Understanding Pest and Disease Transmission Dynamics and Effects of Agrochemicals on Honey Bee Colonies Pollinating Crops in the Western States

Final report for SW15-058

Project Type: Research and Education
Funds awarded in 2015: $248,025.00
Projected End Date: 12/31/2018
Grant Recipient: Oregon State University
Region: Western
State: Oregon
Principal Investigator:
Dr. Ramesh Sagili
Oregon State University
Expand All

Project Information

Abstract:

Honey bee pollination is estimated to be worth more than $17 billion in the U.S. (Calderone 2012). Honey bees are critical for production of several crops in the western states, including California almonds which account for 75% of world production and are valued at $3.6 billion. When other cropping systems are included, West Coast beekeepers provide nearly half of the nation’s commercial pollination services. Recent annual honey bee colony losses (averaging 30%) are alarming to both beekeepers and growers, who are interdependent for their economic viability. Beekeepers have identified several areas of concern in the West Coast pollination circuit. Risks to honey bees include (1) pathogen exposure and transmission between closely packed colonies in holding yards, (2) exposure to agrochemicals (e.g. fungicides and insecticides) applied during bloom, and (3) poor nutrition.

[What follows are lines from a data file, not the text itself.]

-- ==== Sys2Proof/Proofs/Answers.lean ====
section
/-! PROOFS. What taking a request leaves as it was, and what the part comes to once the owner has answered. -/

namespace Sys2Proof.Machine

theorem Takes.line_only {i : Instr} {s s0 : State} (h : Takes i s s0) : s0 = { s with line := s0.line } := by
  obtain ⟨-, f, -, ht⟩ := h
  have hs := (takeOffice_work ht).1
  rw [hs]

theorem Takes.records {i : Instr} {s s0 : State} (h : Takes i s s0) : s0.records = s.records := by rw [h.line_only]
theorem Takes.requests {i : Instr} {s s0 : State} (h : Takes i s s0) : s0.requests = s.requests := by rw [h.line_only]
theorem Takes.assembly {i : Instr} {s s0 : State} (h : Takes i s s0) : s0.assembly = s.assembly := by rw [h.line_only]
theorem Takes.scheduler {i : Instr} {s s0 : State} (h : Takes i s s0) : s0.scheduler = s.scheduler := by rw [h.line_only]
theorem Takes.management {i : Instr} {s s0 : State} (h : Takes i s s0) : s0.management = s.management := by
  rw [h.line_only]

/-- A request that its owner answers: the action's state, the placement pass it owes, and the REPLY (R194). -/
theorem Takes.answered {i : Instr} {s s0 t : State} {act : State → Answer} {c : Code} {fs : List Byte} (h : Takes i s s0)
    (he : exec i s = request i s act) (ha : act s0 = ⟨t, c, fs⟩) : exec i s = .next (replied i c fs (settle t)) := by
  rw [he, request_takes act h, ha]

/-- A request whose owner's action owes no placement pass. -/
theorem Takes.quiet {i : Instr} {s s0 t : State} {act : State → Answer} {c : Code} {fs : List Byte} (h : Takes i s s0)
    (he : exec i s = request i s act) (ha : act s0 = ⟨t, c, fs⟩) (hp : t.passDue = s0.passDue) :
    exec i s = .next (replied i c fs t) := by
  have hq : NoPassOwed t := hp.trans h.noPass
  rw [h.answered he ha, settle_of_noPass hq]

/-- A request that its owner refuses changes nothing but the reply slot (00, Conventions). -/
theorem Takes.refused {i : Instr} {s s0 : State} {act : State → Answer} {c : Code} (h : Takes i s s0)
    (he : exec i s = request i s act) (ha : act s0 = refuse c s0) : exec i s = .next (replied i c [] s0) :=
  h.quiet he ha rfl

end Sys2Proof.Machine
end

The pollination year begins when the majority of commercially managed honey bee colonies (~1.7 million) are transported to California to meet almond pollination demands each February. The almond cropping system represents an incubator for epidemics as colonies across the nation are transported here for pollination. This could severely affect the entire country’s pollination services. In spite of this potential threat, there is little prospective pathogen monitoring of honey bee and none reaching the scope of our proposed work.

During almond bloom, and in each subsequent pollinated crop, honey bees are exposed to multiple applications of agrochemicals. Many of these pesticides persist in hive materials, resulting in prolonged exposures. These exposures may weaken colonies and make them more likely to succumb to the diseases and pathogens they contracted from closely placed colonies in almonds. Our goal is to characterize synergistic effects between agrochemicals and honey bee diseases, which has been little investigated in field settings. Our results will help to mitigate risk to pollination services for almonds and other crops (blueberry, seed crops) dependent on bee pollination.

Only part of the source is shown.